Biologically Enhanced Human Performance
ABSTRACT
The transformation of legacy military forces to a future force which is capable of responding to threats in a flexible manner will require an unprecedented degree of autonomy. Small units operating with limited support for lengthy periods will place enormous physical and cognitive demands on the individual warfighter. In past conflicts, performance enhancing interventions were largely limited to using stimulants such as amphetamines and caffeine. In the sports world, athletes have used anabolic steroids, blood doping, nutritional supplements, and other interventions to enhance performance, but the effects show large individual variations and tend to be situation specific. Advances in genomics and, more recently, metabolomics and glycomics show promise to precisely tailor performance enhancing interventions to an individual’s physiology. Most of the relevant human research is from the perspective of metabolic disease, and only recently has the research been focused on metabolic health. Much of this research is in sports medicine and has serious methodological flaws. The objective is to develop research objectives to enhance warfighter performance.
THE MILITARY PROBLEM
The problem reduces to the simple premise that the performance of small units will depend on the physical and cognitive stamina of the individual warfighter, and that the demands of future missions will exceed the limits of those capabilities. While training and superior technology are critical factors in mission success, the application of physiological biomarkers (e.g. genomic and metabolomic) to soldier selection, fitness, and readiness are currently feasible. More important, however, will be the ability to exceed physical and cognitive limits by manipulating the physiology of the individual directly.
The precedents in the sports world can be reduced to supplements known as nutriceuticals, drugs such as anabolic steroids, and blood doping. Recent reviews of publications on supplements and ergogenic (i.e. performance enhancing) compounds of choice for athletes point out wide-spread and serious methodological flaws in much of this research. Also noteworthy are the wide individual variations in response to these compounds as well as differences in the responses of trained vs. untrained test subjects. For example, the popular supplement creatine, a primary source of adenosine triphosphate (ATP, the “currency” of energy) appears to be ergogenic in repetitive cycling and possibly weight lifting, but not in running or swimming. Protein, amino acid, and antioxidant supplements appear to have no ergogenic effect at all, while caffeine is reliably ergogenic. The most well-known performance enhancing drugs are anabolic steroids, which have differential ergogenic effects in children and adult men and women, but also have deleterious side effects such as liver disease, psychological disturbances, and cardiovascular disease.

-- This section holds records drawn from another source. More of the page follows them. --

-- ==== Sys2Proof/Tests/Slice0.lean ====
section
/-! SUPPORT. Tests. Expected values come from the spec's encodings (spec/30_encoding.md R92) and from its
vectors (spec/95_test_vectors.md, named at each test); and, for each obligation that has hypotheses, a
state and operands that meet them. -/

namespace Sys2Proof.Tests

open Sys2Proof.Machine

/-! ### Syntax and encoding -/

/-- R96: a payload with a terminator in it cannot be spelled; one check for each command with a text. -/
theorem test_wellFormed_refuses :
    (Instr.wstr [0x41#8, 0x00#8, 0x42#8]).wellFormed = false ∧
    (Instr.wbigstr 10 2 [0x00#8]).wellFormed = false ∧
    (Instr.wstrB 0 1 [0x48#8, 0x00#8]).wellFormed = false ∧
    (Instr.wbigstrB 0 4 [0x00#8, 0x30#8]).wellFormed = false := by decide

theorem test_wellFormed_accepts :
    (Instr.wstr []).wellFormed = true ∧ (Instr.wstr [0x01#8, 0xFF#8]).wellFormed = true ∧
    (Instr.wbits 0 0 0).wellFormed = true := by decide

/-- R91, R92: opcode bytes as sink bit and operation number, bit by bit. -/
theorem test_decode_addressing :
    decode [0b00000001#8] = .instr .init [] ∧
    decode [0b00000010#8, 0x8C#8, 0x0A#8] = .instr (.setpos 0x8C 0x0A) [] ∧
    decode [0b00000011#8, 0x03#8, 0x04#8] = .instr (.setcell 3 4) [] ∧
    decode [0b00000100#8, 0x0D#8] = .instr (.setpage 13) [] := by decide

theorem test_decode_direct :
    decode [0b00010000#8, 0x41#8] = .instr (.wchar 0x41) [] ∧
    decode [0b00010001#8, 0x48#8, 0x69#8, 0x00#8] = .instr (.wstr [0x48, 0x69]) [] ∧
    decode [0b00010010#8, 0x03#8] = .instr (.wicon 3) [] ∧
    decode [0b00010011#8, 0xA5#8] = .instr (.whex 0xA5) [] ∧
    decode [0b00010100#8, 0x34#8, 0x12#8, 0x01#8] = .instr (.wbits 0x34 0x12 1) [] ∧
    decode [0b00010101#8, 0x05#8] = .instr (.clrline 5) [] ∧
    decode [0b00010110#8] = .instr .clrall [] ∧
    decode [0b00010111#8] = .instr .junk [] := by decide

theorem test_decode_big_and_flush :
    decode [0b00011000#8, 0x30#8, 0x01#8] = .instr (.wbignum 0x30 1) [] ∧
    decode [0b00011001#8, 0x0A#8, 0x02#8, 0x31#8, 0x30#8, 0x00#8] = .instr (.wbigstr 10 2 [0x31, 0x30]) [] ∧
    decode [0b00011010#8, 0x01#8, 0x02#8] = .instr (.render 1 2) [] ∧
    decode [0b10011000#8, 0x0A#8, 0x02#8, 0x30#8, 0x01#8] = .instr (.wbignumB 10 2 0x30 1) [] ∧
    decode [0b10011001#8, 0x00#8, 0x04#8, 0x30#8, 0x00#8] = .instr (.wbigstrB 0 4 [0x30]) [] := by decide

theorem test_decode_buffered :
    decode [0b10010000#8, 0x52#8, 0x05#8, 0x41#8] = .instr (.wcharB 82 5 0x41) [] ∧
    decode [0b10010001#8, 0x00#8, 0x01#8, 0x48#8, 0x69#8, 0x00#8] = .instr (.wstrB 0 1 [0x48, 0x69]) [] ∧
    decode [0b10010010#8, 0x4E#8, 0x00#8, 0x00#8] = .instr (.wiconB 78 0 0) [] ∧
    decode [0b10010011#8, 0x06#8, 0x03#8, 0x0F#8] = .instr (.whexB 6 3 0x0F) [] ∧
    decode [0b10010100#8, 0x0A#8, 0x05#8, 0x34#8, 0x12#8, 0x00#8] = .instr (.wbitsB 10 5 0x34 0x12 0) [] ∧
    decode [0b10010101#8, 0x05#8] = .instr (.clrlineB 5) [] ∧
    decode [0b10010110#8] = .instr .clrallB [] := by decide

The research literature on performance enhancement has been focused on chemical interventions, training regimens, and cognitive training. It is also fragmented and contradictory, and much of the literature suffers from methodological and experimental design flaws. The areas of genomics and proteomics have been disease, rather than health, oriented and have not focused on performance enhancement per se. At least, not within the context of warfighter performance. Notwithstanding the corrective and self-regulating mechanisms of metabolic pathways and unresolved ethical issues with manipulating the genome, it is realistic to suggest the possibility of tailoring the genome of somatic cells and organelles and/or metabolic pathways to achieve optimal individual performance.
WORKSHOP APPROACH
The workshop approach is to develop the framework with which to inform a comprehensive research program on Enhanced Warfighter Performance. Research on metabolism and human performance is focused on pathways involved with metabolic diseases rather than optimizing the efficiency of normally functioning physiological systems. While critical aspects of metabolic pathways are evolutionarily conserved, there exists a significant amount of tissue and individual variation to suggest that these could be enhanced via a combination of genetic, pharmaceutical, and nutritional interventions. The scientists participating in this workshop are tasked with developing an enhanced whitepaper(s) focused on this important mission requirement. The expected outcome is at least one white paper which proposes a research idea and goals which have a clear path to a “deliverable” solution to the sponsor.